• TASK DESCRIPTION:
Return all lines from the listing below in which the string "RATE" occurs.

• TASK DATA:
>>>

def regsEsc0 : List RegDesc :=
  regsEsc0_0 ++ regsEsc0_1 ++ regsEsc0_2

def regsEsc1 : List RegDesc :=
  [ ⟨"KP_1", 0x80, 4, 0x20, 0xccd, [⟨"GAIN", 31, 0, .rw⟩]⟩,
    ⟨"KI_1", 0x84, 4, 0x20, 0x20000, [⟨"GAIN", 31, 0, .rw⟩]⟩,
    ⟨"KP_2", 0x88, 4, 0x20, 0x3333, [⟨"GAIN", 31, 0, .rw⟩]⟩,
    ⟨"KI_2", 0x8c, 4, 0x20, 0x20000, [⟨"GAIN", 31, 0, .rw⟩]⟩,
    ⟨"KP_3", 0x90, 4, 0x20, 0x8000, [⟨"GAIN", 31, 0, .rw⟩]⟩,
    ⟨"KI_3", 0x94, 4, 0x20, 0xa0000, [⟨"GAIN", 31, 0, .rw⟩]⟩,
    ⟨"KP_4", 0x98, 4, 0x20, 0x51f, [⟨"GAIN", 31, 0, .rw⟩]⟩,
    ⟨"KI_4", 0x9c, 4, 0x20, 0x10000, [⟨"GAIN", 31, 0, .rw⟩]⟩,
    ⟨"BAND_T", 0x100, 1, 4, 0x500000, [⟨"VALUE", 31, 0, .rw⟩]⟩,
    ⟨"BAND_HYST", 0x104, 1, 4, 0x20000, [⟨"VALUE", 31, 0, .rw⟩]⟩ ]

def regsEsc2 : List RegDesc :=
  [ ⟨"A", 0x80, 64, 4, 0, [⟨"VALUE", 31, 0, .rw⟩]⟩,
    ⟨"B", 0x180, 32, 4, 0, [⟨"VALUE", 31, 0, .rw⟩]⟩,
    ⟨"C", 0x200, 16, 4, 0, [⟨"VALUE", 31, 0, .rw⟩]⟩,
    ⟨"L", 0x240, 16, 4, 0, [⟨"VALUE", 31, 0, .rw⟩]⟩,
    ⟨"X", 0x280, 8, 4, 0, [⟨"VALUE", 31, 0, .rwh⟩]⟩ ]

def regsEsc3 : List RegDesc :=
  [ ⟨"TRC_CTL", 0x80, 1, 4, 0,
      [⟨"ARM", 0, 0, .w1s⟩, ⟨"TRIG_NOW", 1, 1, .w1s⟩, ⟨"MODE", 2, 2, .rw⟩, ⟨"TRIG", 7, 4, .rw⟩, ⟨"PULSE", 11, 8, .rw⟩, ⟨"DEC", 15, 12, .rw⟩, ⟨"POST", 29, 16, .rw⟩]⟩,
    ⟨"TRC_SEL_0", 0x84, 1, 4, 0,
      [⟨"NODE0", 7, 0, .rw⟩, ⟨"NODE1", 15, 8, .rw⟩, ⟨"NODE2", 23, 16, .rw⟩, ⟨"NODE3", 31, 24, .rw⟩]⟩,
    ⟨"TRC_SEL_1", 0x88, 1, 4, 0,
      [⟨"NODE0", 7, 0, .rw⟩, ⟨"NODE1", 15, 8, .rw⟩, ⟨"NODE2", 23, 16, .rw⟩, ⟨"NODE3", 31, 24, .rw⟩]⟩,
    ⟨"TRC_STS", 0x8c, 1, 4, 0,
      [⟨"ARMED", 0, 0, .ro⟩, ⟨"TRIGGERED", 1, 1, .ro⟩, ⟨"DONE", 2, 2, .w1c⟩, ⟨"WR_IDX", 29, 16, .ro⟩]⟩,
    ⟨"TRC_TRIG_IDX", 0x90, 1, 4, 0, [⟨"IDX", 13, 0, .ro⟩]⟩,
    ⟨"TRC_RD_IDX", 0x94, 1, 4, 0, [⟨"IDX", 13, 0, .rw⟩]⟩,
    ⟨"TRC_RD", 0xa0, 8, 4, 0, [⟨"NODE", 31, 0, .ro⟩]⟩ ]

def regsBoot0_0 : List RegDesc :=
  [ ⟨"STS", 0x80, 1, 4, 0,
      [⟨"SEC_STATE", 1, 0, .ro⟩, ⟨"SLOT", 3, 2, .ro⟩, ⟨"FELL_BACK", 4, 4, .ro⟩, ⟨"SEALED", 5, 5, .ro⟩, ⟨"MAIN_OK", 6, 6, .ro⟩, ⟨"BOOT_OK", 7, 7, .ro⟩]⟩,
    ⟨"CTL", 0x84, 1, 4, 0,
      [⟨"BOOT_OK", 0, 0, .w1s⟩, ⟨"SEAL", 1, 1, .w1s⟩, ⟨"FAIL_SLOT", 2, 2, .w1s⟩, ⟨"CORE_REL", 6, 4, .w1s⟩]⟩,
    ⟨"WDT", 0x88, 1, 4, 0x1e, [⟨"TIMEOUT", 15, 0, .rw⟩, ⟨"RUNNING", 16, 16, .ro⟩]⟩,
    ⟨"TRY", 0x8c, 1, 4, 0,
      [⟨"CNT", 1, 0, .ro⟩, ⟨"LAST", 3, 2, .ro⟩, ⟨"SKIP", 5, 4, .ro⟩, ⟨"TOK_FAILS", 11, 8, .ro⟩]⟩,
    ⟨"FAIL", 0x90, 1, 4, 0,
      [⟨"CODE", 7, 0, .rc⟩, ⟨"KIND", 10, 8, .rc⟩, ⟨"SLOT", 13, 12, .rc⟩, ⟨"BLOCK", 25, 16, .rc⟩]⟩,
    ⟨"SVN", 0x94, 1, 4, 0, [⟨"FUSED", 7, 0, .ro⟩, ⟨"ACTIVE", 15, 8, .ro⟩]⟩,
    ⟨"FUSE_STS", 0x98, 1, 4, 0,
      [⟨"KEY_REVOKE", 1, 0, .ro⟩, ⟨"PATCH_REVOKE", 5, 2, .ro⟩, ⟨"OWNER_SET", 7, 6, .ro⟩, ⟨"DBG_DISABLE", 8, 8, .ro⟩]⟩,
    ⟨"UID_LO", 0xa0, 1, 4, 0, [⟨"UID", 31, 0, .ro⟩]⟩,
    ⟨"UID_HI", 0xa4, 1, 4, 0, [⟨"UID", 31, 0, .ro⟩]⟩,
    ⟨"CHAL", 0xb0, 4, 4, 0, [⟨"CHAL", 31, 0, .ro⟩]⟩,
    ⟨"CMD", 0xc0, 1, 4, 0, [⟨"OP", 3, 0, .rw⟩, ⟨"GO", 4, 4, .w1s⟩, ⟨"KIND", 9, 8, .rw⟩, ⟨"SEL", 14, 12, .rw⟩]⟩,
    ⟨"SRC_LO", 0xc4, 1, 4, 0, [⟨"ADDR", 31, 0, .rw⟩]⟩,
    ⟨"SRC_HI", 0xc8, 1, 4, 0, [⟨"ADDR", 7, 0, .rw⟩]⟩,
    ⟨"DST_LO", 0xcc, 1, 4, 0, [⟨"ADDR", 31, 0, .rw⟩]⟩ ]

def regsBoot0_1 : List RegDesc :=
  [ ⟨"DST_HI", 0xd0, 1, 4, 0, [⟨"ADDR", 7, 0, .rw⟩]⟩,
    ⟨"CMD_STS", 0xd4, 1, 4, 0, [⟨"RESULT", 7, 0, .ro⟩, ⟨"BUSY", 8, 8, .ro⟩, ⟨"BLOCK", 25, 16, .ro⟩]⟩,
    ⟨"TOK", 0x100, 58, 4, 0, [⟨"DATA", 31, 0, .rw⟩]⟩,
    ⟨"SPI_CMD", 0x200, 1, 4, 0, [⟨"OP", 1, 0, .rw⟩, ⟨"GO", 2, 2, .w1s⟩, ⟨"ERR", 3, 3, .ro⟩]⟩,
    ⟨"SPI_ADDR", 0x204, 1, 4, 0, [⟨"ADDR", 25, 0, .rw⟩]⟩,
    ⟨"SPI_LEN", 0x208, 1, 4, 0, [⟨"LEN", 24, 0, .rw⟩]⟩,
    ⟨"SPI_BUF_LO", 0x20c, 1, 4, 0, [⟨"ADDR", 31, 0, .rw⟩]⟩,
    ⟨"SPI_BUF_HI", 0x210, 1, 4, 0, [⟨"ADDR", 4, 0, .rw⟩]⟩ ]

def regsBoot0 : List RegDesc :=
  regsBoot0_0 ++ regsBoot0_1

def regsMcl0 : List RegDesc :=
  [ ⟨"CMD", 0x80, 1, 4, 0, [⟨"OP", 3, 0, .rw⟩, ⟨"GO", 4, 4, .w1s⟩, ⟨"STORE", 7, 5, .rw⟩]⟩,
    ⟨"INST", 0x84, 1, 4, 0, [⟨"MASK", 31, 0, .rw⟩]⟩,
    ⟨"SRC_LO", 0x88, 1, 4, 0, [⟨"ADDR", 31, 0, .rw⟩]⟩,
    ⟨"SRC_HI", 0x8c, 1, 4, 0, [⟨"ADDR", 4, 0, .rw⟩]⟩,
    ⟨"RANGE", 0x90, 1, 4, 0, [⟨"OFFSET", 13, 0, .rw⟩, ⟨"COUNT", 30, 16, .rw⟩]⟩,
    ⟨"CRC", 0x94, 1, 4, 0, [⟨"CRC", 31, 0, .rw⟩]⟩,
    ⟨"CRC_OUT", 0x98, 1, 4, 0, [⟨"CRC", 31, 0, .ro⟩]⟩,
    ⟨"CMD_STS", 0x9c, 1, 4, 0,
      [⟨"RESULT", 3, 0, .ro⟩, ⟨"BUSY", 4, 4, .ro⟩, ⟨"RECORD", 12, 5, .ro⟩, ⟨"INSTANCE", 18, 14, .ro⟩]⟩,
    ⟨"LOADED_0", 0xa0, 1, 4, 0, [⟨"SEQ", 31, 0, .ro⟩]⟩,
    ⟨"LOADED_1", 0xa4, 1, 4, 0, [⟨"PAR", 1, 0, .ro⟩, ⟨"CHV", 17, 2, .ro⟩, ⟨"NANO", 18, 18, .ro⟩]⟩,
    ⟨"PATCH_ID_LO", 0xa8, 1, 4, 0, [⟨"ID", 31, 0, .ro⟩]⟩,
    ⟨"PATCH_ID_HI", 0xac, 1, 4, 0, [⟨"ID", 31, 0, .ro⟩]⟩,
    ⟨"ECC_CNT", 0xb0, 1, 4, 0, [⟨"CNT", 31, 0, .rc⟩]⟩ ]

def regsMcl1 : List RegDesc :=
  [ ⟨"RUN_SEQ", 0x80, 1, 4, 0, [⟨"BITS", 31, 0, .ro⟩]⟩,
    ⟨"STOP_SEQ", 0x84, 1, 4, 0, [⟨"BITS", 31, 0, .ro⟩]⟩,
    ⟨"PAR_STS", 0x88, 1, 4, 0, [⟨"RUN", 1, 0, .ro⟩, ⟨"STOP", 3, 2, .ro⟩]⟩,
    ⟨"STOP_REC", 0x8c, 1, 4, 0,
      [⟨"CLASS", 1, 0, .rc⟩, ⟨"INST", 6, 2, .rc⟩, ⟨"CAUSE", 9, 7, .rc⟩, ⟨"MORE", 10, 10, .rc⟩, ⟨"VALID", 11, 11, .rc⟩, ⟨"ADDR", 25, 12, .rc⟩]⟩,
    ⟨"POLL_HWM", 0x90, 1, 4, 0, [⟨"SEQ", 7, 0, .rc⟩, ⟨"PAR", 15, 8, .rc⟩, ⟨"CHV", 23, 16, .rc⟩]⟩ ]

def regsDma0 : List RegDesc :=
  [ ⟨"CFG", 0x80, 1, 4, 0x8004,
      [⟨"MODE", 1, 0, .rw⟩, ⟨"OWNER", 2, 2, .rw⟩, ⟨"RING_CORE", 3, 3, .rw⟩, ⟨"TRIG", 7, 4, .rw⟩, ⟨"TRIG_EN", 8, 8, .rw⟩, ⟨"RING_LOG2", 16, 12, .rw⟩]⟩,
    ⟨"RING_BASE_LO", 0x88, 1, 4, 0, [⟨"ADDR", 31, 0, .rw⟩]⟩,
    ⟨"RING_BASE_HI", 0x8c, 1, 4, 0, [⟨"ADDR", 4, 0, .rw⟩]⟩,
    ⟨"HEAD", 0x90, 1, 4, 0, [⟨"IDX", 15, 0, .ro⟩]⟩,
    ⟨"TAIL", 0x94, 1, 4, 0, [⟨"IDX", 15, 0, .rw⟩]⟩,
    ⟨"CTL", 0x98, 1, 4, 0, [⟨"START", 0, 0, .w1s⟩, ⟨"ABORT", 1, 1, .w1s⟩]⟩,
    ⟨"STS", 0x9c, 1, 4, 0,
      [⟨"RUNNING", 0, 0, .ro⟩, ⟨"OWN_WAIT", 1, 1, .ro⟩, ⟨"BME_WAIT", 2, 2, .ro⟩, ⟨"ACTIVE", 10, 8, .ro⟩, ⟨"TRIG_PEND", 23, 16, .ro⟩]⟩,
    ⟨"ERR_INFO", 0xa0, 1, 4, 0, [⟨"STATUS", 15, 0, .rc⟩, ⟨"IDX", 31, 16, .rc⟩]⟩,
    ⟨"BAD_CNT", 0xa4, 1, 4, 0, [⟨"CNT", 31, 0, .rc⟩]⟩,
    ⟨"UNITS_LO", 0x100, 1, 8, 0, [⟨"CNT", 31, 0, .rwc⟩]⟩,
    ⟨"UNITS_HI", 0x104, 1, 8, 0, [⟨"CNT", 15, 0, .rwc⟩]⟩,
    ⟨"DESC_LO", 0x108, 1, 8, 0, [⟨"CNT", 31, 0, .rwc⟩]⟩,
    ⟨"DESC_HI", 0x10c, 1, 8, 0, [⟨"CNT", 15, 0, .rwc⟩]⟩ ]

def regsCiph0_0 : List RegDesc :=
  [ ⟨"AR_NS1", 0x80, 1, 4, 0, [⟨"DATA", 15, 0, .rw⟩, ⟨"TWEAK", 31, 16, .rw⟩]⟩,
    ⟨"AR_NS2", 0x84, 1, 4, 0, [⟨"DATA", 15, 0, .rw⟩, ⟨"TWEAK", 31, 16, .rw⟩]⟩,
    ⟨"KCMD", 0x90, 1, 4, 0,
      [⟨"OP", 1, 0, .rw⟩, ⟨"GO", 2, 2, .w1s⟩, ⟨"KLEN", 3, 3, .rw⟩, ⟨"USE", 5, 4, .rw⟩, ⟨"DOMAIN", 6, 6, .rw⟩, ⟨"SLOT", 15, 8, .rw⟩]⟩,
    ⟨"KADDR_LO", 0x98, 1, 4, 0, [⟨"ADDR", 31, 0, .rw⟩]⟩,
    ⟨"KADDR_HI", 0x9c, 1, 4, 0, [⟨"ADDR", 4, 0, .rw⟩]⟩,
    ⟨"KSTS", 0xa0, 1, 4, 0, [⟨"RESULT", 3, 0, .ro⟩, ⟨"BUSY", 4, 4, .ro⟩, ⟨"HANDLE", 31, 16, .ro⟩]⟩,
    ⟨"VCMD", 0xb0, 1, 4, 0, [⟨"DEC", 0, 0, .rw⟩, ⟨"GO", 1, 1, .w1s⟩, ⟨"HANDLE", 31, 16, .rw⟩]⟩,
    ⟨"VSRC_LO", 0xb8, 1, 4, 0, [⟨"ADDR", 31, 0, .rw⟩]⟩,
    ⟨"VSRC_HI", 0xbc, 1, 4, 0, [⟨"ADDR", 4, 0, .rw⟩]⟩,
    ⟨"VDST_LO", 0xc0, 1, 4, 0, [⟨"ADDR", 31, 0, .rw⟩]⟩,
    ⟨"VDST_HI", 0xc4, 1, 4, 0, [⟨"ADDR", 4, 0, .rw⟩]⟩,
    ⟨"VCNT", 0xc8, 1, 4, 0, [⟨"BLOCKS", 23, 0, .rw⟩]⟩,
    ⟨"VSTS", 0xcc, 1, 4, 0, [⟨"RESULT", 3, 0, .ro⟩, ⟨"BUSY", 4, 4, .ro⟩, ⟨"DONE", 31, 8, .ro⟩]⟩,
    ⟨"SLOT_IDX", 0xd0, 1, 4, 0, [⟨"SLOT", 7, 0, .rw⟩]⟩ ]

def regsCiph0_1 : List RegDesc :=
  [ ⟨"SLOT_INFO", 0xd4, 1, 4, 0,
      [⟨"VALID", 0, 0, .ro⟩, ⟨"KLEN", 1, 1, .ro⟩, ⟨"USE", 3, 2, .ro⟩, ⟨"DOMAIN", 4, 4, .ro⟩, ⟨"IN_USE", 5, 5, .ro⟩, ⟨"WRITE_PEND", 6, 6, .ro⟩, ⟨"GEN", 15, 8, .ro⟩]⟩,
    ⟨"PIPE_STS", 0xd8, 1, 4, 0, [⟨"BUSY", 7, 0, .ro⟩, ⟨"BOOT_HELD", 8, 8, .ro⟩]⟩,
    ⟨"UNWRAP_FAIL", 0xe0, 1, 4, 0, [⟨"CNT", 31, 0, .rc⟩]⟩,
    ⟨"BLOCKS_LO", 0x100, 1, 8, 0, [⟨"CNT", 31, 0, .rwc⟩]⟩,
    ⟨"BLOCKS_HI", 0x104, 1, 8, 0, [⟨"CNT", 15, 0, .rwc⟩]⟩,
    ⟨"UNITS_LO", 0x108, 1, 8, 0, [⟨"CNT", 31, 0, .rwc⟩]⟩,
    ⟨"UNITS_HI", 0x10c, 1, 8, 0, [⟨"CNT", 15, 0, .rwc⟩]⟩ ]

def regsCiph0 : List RegDesc :=
  regsCiph0_0 ++ regsCiph0_1

def regsMem0_0 : List RegDesc :=
  [ ⟨"CFG", 0x80, 1, 4, 0x10400, [⟨"CE_THR", 15, 0, .rw⟩, ⟨"CE_FLT", 16, 16, .rw⟩]⟩,
    ⟨"CE_REC_0", 0x84, 1, 4, 0,
      [⟨"CLASS", 3, 0, .rc⟩, ⟨"INST", 8, 4, .rc⟩, ⟨"REQ", 11, 9, .rc⟩, ⟨"KIND", 13, 12, .rc⟩, ⟨"SYM", 17, 14, .rc⟩, ⟨"VALID", 31, 31, .rc⟩]⟩,
    ⟨"CE_REC_1", 0x88, 1, 4, 0, [⟨"ADDR", 31, 0, .ro⟩]⟩,
    ⟨"CE_REC_2", 0x8c, 1, 4, 0, [⟨"ADDR_HI", 4, 0, .ro⟩]⟩,
    ⟨"UE_REC_0", 0x90, 1, 4, 0,
      [⟨"CLASS", 3, 0, .rc⟩, ⟨"INST", 8, 4, .rc⟩, ⟨"REQ", 11, 9, .rc⟩, ⟨"KIND", 13, 12, .rc⟩, ⟨"SYM", 17, 14, .rc⟩, ⟨"VALID", 31, 31, .rc⟩]⟩,
    ⟨"UE_REC_1", 0x94, 1, 4, 0, [⟨"ADDR", 31, 0, .ro⟩]⟩,
    ⟨"UE_REC_2", 0x98, 1, 4, 0, [⟨"ADDR_HI", 4, 0, .ro⟩]⟩,
    ⟨"UE_CNT", 0x9c, 1, 4, 0, [⟨"CNT", 31, 0, .rc⟩]⟩,
    ⟨"POISON_CNT", 0xa0, 1, 4, 0, [⟨"CNT", 31, 0, .rc⟩]⟩,
    ⟨"CE_CNT", 0xc0, 10, 4, 0, [⟨"CNT", 31, 0, .rc⟩]⟩,
    ⟨"REPAIR_ERR_0", 0xf0, 1, 4, 0, [⟨"ERR", 31, 0, .ro⟩]⟩,
    ⟨"REPAIR_ERR_1", 0xf4, 1, 4, 0, [⟨"ERR", 1, 0, .ro⟩]⟩,
    ⟨"REPAIR_CNT", 0xf8, 1, 4, 0, [⟨"SPARES", 15, 0, .ro⟩]⟩,
    ⟨"INJ_CTL", 0x100, 1, 4, 0, [⟨"KIND", 1, 0, .rw⟩, ⟨"TARGET", 2, 2, .rw⟩, ⟨"ARM", 3, 3, .w1s⟩]⟩ ]

def regsMem0_1 : List RegDesc :=
  [ ⟨"INJ_ADDR_LO", 0x104, 1, 4, 0, [⟨"ADDR", 31, 0, .rw⟩]⟩,
    ⟨"INJ_ADDR_HI", 0x108, 1, 4, 0, [⟨"ADDR", 4, 0, .rw⟩]⟩ ]

def regsMem0 : List RegDesc :=
  regsMem0_0 ++ regsMem0_1

def regsDmc0_0 : List RegDesc :=
  [ ⟨"CFG", 0x80, 1, 4, 0xc, [⟨"RATE", 2, 0, .rw⟩, ⟨"DENS", 4, 3, .rw⟩, ⟨"RANKS", 5, 5, .rw⟩]⟩,
    ⟨"MAP_SUB", 0xc0, 1, 4, 1, [⟨"MASK", 30, 0, .rw⟩]⟩,
    ⟨"MAP_CH", 0xc4, 1, 4, 2, [⟨"MASK", 30, 0, .rw⟩]⟩,
    ⟨"MAP_RANK", 0xc8, 1, 4, 0, [⟨"MASK", 30, 0, .rw⟩]⟩,
    ⟨"MAP_BG0", 0xcc, 1, 4, 4, [⟨"MASK", 30, 0, .rw⟩]⟩,
    ⟨"MAP_BG1", 0xd0, 1, 4, 8, [⟨"MASK", 30, 0, .rw⟩]⟩,
    ⟨"MAP_BG2", 0xd4, 1, 4, 0x10, [⟨"MASK", 30, 0, .rw⟩]⟩,
    ⟨"MAP_BA0", 0xd8, 1, 4, 0x20, [⟨"MASK", 30, 0, .rw⟩]⟩,
    ⟨"MAP_BA1", 0xdc, 1, 4, 0x40, [⟨"MASK", 30, 0, .rw⟩]⟩,
    ⟨"PORT", 0x100, 8, 8, 0x140400,
      [⟨"RATE", 10, 0, .rw⟩, ⟨"HARD", 11, 11, .rw⟩, ⟨"BURST", 19, 12, .rw⟩, ⟨"PRIO", 21, 20, .rw⟩]⟩,
    ⟨"PORT_STS", 0x104, 8, 8, 0, [⟨"LEVEL", 12, 0, .ro⟩, ⟨"WAITED", 31, 16, .rc⟩]⟩,
    ⟨"FILL_BASE_LO", 0x140, 1, 4, 0, [⟨"ADDR", 31, 0, .rw⟩]⟩,
    ⟨"FILL_BASE_HI", 0x144, 1, 4, 0, [⟨"ADDR", 4, 0, .rw⟩]⟩,
    ⟨"FILL_LEN", 0x148, 1, 4, 0, [⟨"LEN", 21, 0, .rw⟩]⟩ ]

<<<

• RESULT OF THIS EXERCISE:
  [ ⟨"CFG", 0x80, 1, 4, 0xc, [⟨"RATE", 2, 0, .rw⟩, ⟨"DENS", 4, 3, .rw⟩, ⟨"RANKS", 5, 5, .rw⟩]⟩,
      [⟨"RATE", 10, 0, .rw⟩, ⟨"HARD", 11, 11, .rw⟩, ⟨"BURST", 19, 12, .rw⟩, ⟨"PRIO", 21, 20, .rw⟩]⟩,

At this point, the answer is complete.